I discovered my passion for art at about the age of fourteen when my mother sent me to the and antique shop of Mr. Demuth, my first real art teacher. For years, I had been painting on my own. Coming home from school, I would get my dime store watercolors and drawing pad and execute piles of paintings about whatever entered my mind. I painted scenes I read from books about the Paleolithic cave men, or things I had seen. Mother showed Mr. Demuth some of these pictures and he agreed to let me attend his studio classes. I was not a very confident student, having made mostly D'S in art in grade school. We were taught by non-artist teachers who handed out sheets of pre printed lifelessly outlined scenes of happy-faced people doing innocuous things. The "art" was to apply color in an even tone and to stay in the lines. You didn't try to mix colors. Neatness was art. I was all over the place in mixing and going out out of the lines wanting to do my own ideas. So ingrained was this cursed mode of teaching that the word "art" for me was that subject I was never good at in school. What I did at home, and even later at Mr. Demuth's studio was not "art." It couldn't be. It was fun. It was life. I had no word for it.

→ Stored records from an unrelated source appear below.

theorem clock_admitHead {s₀ : State} {s : State} {qs : List (Nat × Nat)} {c : Nat} {k : Nat} {charged : List Nat} (hk : SameClock s₀ s) :
    SameClock s₀ (State.admitHead s qs c k charged).2 := by
  have hd : ∀ t, SameClock s₀ t → SameClock s₀ (t.bump (if c = 8 then Reg.FPU_MEDIA_NOCELL else Reg.FPU_TAIL_DROP)) := by
    intro t h; split <;> exact clock_bump h (.inl (by decide))
  unfold State.admitHead
  extract_lets -underBinder +onlyGivenNames u0
  have hk : SameClock s₀ u0 := clock_trimFrames hk
  clear_value u0
  have hp := clock_pushOut (c := c) (k := k) (a3 := if c = 8 then 16 else 4) hk
  by_cases h1 : (charged.any fun v => !u0.poolRoom v 6 k) = true
  · rw [if_pos h1]; exact clock_bump (f := Reg.TTU_CELL_DROP) hk (.inl (by decide))
  rw [if_neg h1]
  by_cases h2 : (c < 8 && qs.any fun q => decide (u0.classMax q.2 < u0.destCells q.1 q.2 + k)) = true
  · rw [if_pos h2]; exact clock_bump (f := Reg.FPU_TAIL_DROP) hk (.inl (by decide))
  rw [if_neg h2]
  dsimp only
  generalize u0.pushOut c k (if c = 8 then 16 else 4) = u at hp ⊢
  by_cases h3 : u.freeCount < k
  · rw [if_pos h3]; exact hd _ hp
  rw [if_neg h3]
  cases u.newHandle with
  | none => exact hd _ hp
  | some h => exact hp
theorem clock_admitHead_eq {s₀ : State} {s : State} {qs : List (Nat × Nat)} {c : Nat} {k : Nat} {charged : List Nat} {ra rt} (he : State.admitHead s qs c k charged = (ra, rt)) (hk : SameClock s₀ s) : SameClock s₀ rt := by
  have := clock_admitHead (s := s) (qs := qs) (c := c) (k := k) (charged := charged) hk; rw [he] at this; exact this

theorem clock_setFabricCredit {s₀ : State} {s : State} {k : Nat} {n : Nat} (hk : SameClock s₀ s) : SameClock s₀ (State.setFabricCredit s k n) := by
  unfold State.setFabricCredit
  (repeat' (first | (with_reducible assumption) | (fail_if_no_progress with_reducible apply clock_mk)))

theorem clock_giveCredit {s₀ : State} {s : State} {p : Nat} {d : Nat} (hk : SameClock s₀ s) : SameClock s₀ (State.giveCredit s p d) := by
  unfold State.giveCredit
  (repeat' (first | (with_reducible assumption) | (with_reducible apply clock_setFabricCredit)))

theorem clock_crossMedia {s₀ : State} {s : State} (hk : SameClock s₀ s) : SameClock s₀ (State.crossMedia s) := by
  unfold State.crossMedia
  (repeat' (first | (intro) | (with_reducible assumption) | (with_reducible apply clock_giveCredit) | (fail_if_no_progress with_reducible apply clock_mk) | (with_reducible apply clock_foldl)))

theorem clock_freeFrame {s₀ : State} {s : State} {h : Nat} (hk : SameClock s₀ s) : SameClock s₀ (State.freeFrame s h) := by
  unfold State.freeFrame
  (repeat' (first | (with_reducible assumption) | (with_reducible apply clock_releaseCopy) | (with_reducible apply clock_setFrame) | (split)))

theorem clock_takeCells {s₀ : State} {s : State} {h : Nat} {k : Nat} (hk : SameClock s₀ s) : SameClock s₀ (State.takeCells s h k).2 := by
  unfold State.takeCells
  (repeat' (first | (with_reducible refine offClock_of ?_; exact .inl (by decide)) | (intro) | (with_reducible assumption) | (with_reducible apply clock_setCell) | (with_reducible apply clock_put) | (with_reducible apply clock_foldl)))
theorem clock_takeCells_eq {s₀ : State} {s : State} {h : Nat} {k : Nat} {ra rt} (he : State.takeCells s h k = (ra, rt)) (hk : SameClock s₀ s) : SameClock s₀ rt := by
  have := clock_takeCells (s := s) (h := h) (k := k) hk; rw [he] at this; exact this

theorem clock_poolTake {s₀ : State} {s : State} {f : Nat} {k : Nat} {n : Nat} (hk : SameClock s₀ s) : SameClock s₀ (State.poolTake s f k n) := by
  unfold State.poolTake
  (repeat' (first | (with_reducible refine offClock_of ?_; exact .inl (Nat.lt_add_right _ (Nat.lt_add_right _ (by decide)))) | (with_reducible assumption) | (with_reducible apply clock_put)))

theorem clock_storeFrame {s₀ : State} {s : State} {h : Nat} {f : Frame} (hk : SameClock s₀ s) : SameClock s₀ (State.storeFrame s h f) := by
  unfold State.storeFrame
  (repeat' (first | (intro) | (with_reducible assumption) | (with_reducible apply clock_takeCells) | (with_reducible apply clock_poolTake) | (with_reducible apply clock_trimFrame) | (with_reducible apply clock_setFrame) | (with_reducible apply clock_foldl)))

theorem clock_bookRepaired {s₀ : State} {s : State} {book : Nat} (hk : SameClock s₀ s) : SameClock s₀ (State.bookRepaired s book) := by
  unfold State.bookRepaired
  (repeat' (first | (with_reducible assumption) | (with_reducible apply clock_ite) | (exact clock_mk_sup (by with_reducible assumption) rfl)))

theorem clock_trackPulse {s₀ : State} {s : State} (hk : SameClock s₀ s) : SameClock s₀ (State.trackPulse s) := by
  unfold State.trackPulse
  (repeat' (first | (with_reducible refine offClock_of ?_; exact .inr (by decide)) | (intro) | (with_reducible assumption) | (with_reducible apply clock_when) | (with_reducible apply clock_put)))

theorem clock_withWalks {s₀ : State} {s : State} {w : List Walk8} {run : State → State} (hk : SameClock s₀ s) (hk_run : ∀ (x0 : State), SameClock s₀ x0 → SameClock s₀ (run x0)) : SameClock s₀ (State.withWalks s w run) := by
  unfold State.withWalks
  (repeat' (first | (with_reducible assumption) | (with_reducible apply hk_run) | (fail_if_no_progress with_reducible apply clock_mk)))

theorem clock_dmaOpen {s₀ : State} {s : State} {func : Nat} (hk : SameClock s₀ s) : SameClock s₀ (State.dmaOpen s func).2 := by
  unfold State.dmaOpen
  (repeat' (first | (with_reducible refine offClock_of ?_; exact .inl (by decide)) | (with_reducible assumption) | (with_reducible apply clock_bump) | (split)))
theorem clock_dmaOpen_eq {s₀ : State} {s : State} {func : Nat} {ra rt} (he : State.dmaOpen s func = (ra, rt)) (hk : SameClock s₀ s) : SameClock s₀ rt := by
  have := clock_dmaOpen (s := s) (func := func) hk; rw [he] at this; exact this

theorem clock_transFault {s₀ : State} {s : State} {func : Nat} {addr : Nat} {k : Nat} (hk : SameClock s₀ s) : SameClock s₀ (State.transFault s func addr k) := by
  unfold State.transFault
  (repeat' (first | (with_reducible refine offClock_of ?_; exact .inl (by decide)) | (with_reducible refine offClock_of ?_; exact .inl (Nat.lt_add_right _ (by decide))) | (intro) | (with_reducible assumption) | (with_reducible apply clock_when) | (with_reducible apply clock_bump) | (with_reducible apply clock_bumpSat) | (with_reducible apply clock_put) | (with_reducible apply clock_oncePerTick) | (with_reducible apply clock_raiseFor)))

theorem clock_tlbLookup {s₀ : State} {s : State} {func : Nat} {addr : Nat} (hk : SameClock s₀ s) : SameClock s₀ (State.tlbLookup s func addr).2 := by
  unfold State.tlbLookup
  (repeat' (first | (with_reducible assumption) | (with_reducible apply clock_takeFree) | (fail_if_no_progress with_reducible apply clock_mk) | (extract_lets -underBinder +onlyGivenNames sx; clear_value sx) | (dsimp -zeta only) | (split)))
theorem clock_tlbLookup_eq {s₀ : State} {s : State} {func : Nat} {addr : Nat} {ra rt} (he : State.tlbLookup s func addr = (ra, rt)) (hk : SameClock s₀ s) : SameClock s₀ rt := by
  have := clock_tlbLookup (s := s) (func := func) (addr := addr) hk; rw [he] at this; exact this

theorem clock_readAtOnce {s₀ : State} {s : State} {func : Nat} {host : Nat} (hk : SameClock s₀ s) : SameClock s₀ (State.readAtOnce s func host) := by
  unfold State.readAtOnce
  (repeat' (first | (with_reducible refine offClock_of ?_; exact .inl (by decide)) | (with_reducible assumption) | (with_reducible apply clock_sendHost) | (with_reducible apply clock_put)))

theorem clock_readTable {s₀ : State} {s : State} {func : Nat} {host : Nat} (hk : SameClock s₀ s) : SameClock s₀ (State.readTable s func host).2 := by
  unfold State.readTable
  (repeat' (first | (with_reducible assumption) | (with_reducible apply clock_readAtOnce) | (fail_if_no_progress with_reducible apply clock_mk)))
theorem clock_readTable_eq {s₀ : State} {s : State} {func : Nat} {host : Nat} {ra rt} (he : State.readTable s func host = (ra, rt)) (hk : SameClock s₀ s) : SameClock s₀ rt := by
  have := clock_readTable (s := s) (func := func) (host := host) hk; rw [he] at this; exact this

theorem clock_tableEntry {s₀ : State} {s : State} {func : Nat} {host : Nat} (hk : SameClock s₀ s) : SameClock s₀ (State.tableEntry s func host).2 := by
  unfold State.tableEntry
  (repeat' (first | (with_reducible assumption) | (with_reducible apply clock_readTable) | (with_reducible apply clock_takeFree) | (fail_if_no_progress with_reducible apply clock_mk) | (extract_lets -underBinder +onlyGivenNames sx; clear_value sx) | (dsimp -zeta only) | (split)))
theorem clock_tableEntry_eq {s₀ : State} {s : State} {func : Nat} {host : Nat} {ra rt} (he : State.tableEntry s func host = (ra, rt)) (hk : SameClock s₀ s) : SameClock s₀ rt := by
  have := clock_tableEntry (s := s) (func := func) (host := host) hk; rw [he] at this; exact this

theorem clock_cacheTable {s₀ : State} {s : State} {func : Nat} {host : Nat} {e : Nat} (hk : SameClock s₀ s) : SameClock s₀ (State.cacheTable s func host e) := by
  unfold State.cacheTable
  (repeat' (first | (with_reducible assumption) | (fail_if_no_progress with_reducible apply clock_mk)))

Mr. Demuth was a wonderful teacher, soft spoken. He showed you how to do things. His studio was fabulous! I rode my bike through part of the then segregated Hispanic area where his studio-antique shop was located. Inside were objects of infinite variety and color. It was warmed on cold days by a pot bellied, cast iron stove. When class ended and when the other students had gone, Mr. Demuth helped me to clean up. We sat by the stove and he cast into its flames my excess paint and his. He would talk to me there. He flipped through art magazines showing me paintings by Cezanne and many others. True, he had taught me to carefully "box" objects and measure and draw them "right." Then he told me how these great painters were not afraid to distort, to make one side of a vase different from the other. I learned about modernist art, cubist and abstract, in a simplified way to be sure, but also in a way that took away fear and built confidence. At that tender age, I was spouting names like Cezanne. To many of my friends, it must have sounded like a mispronunciation of Captain Marvel's famous shout, "SHAZAM!"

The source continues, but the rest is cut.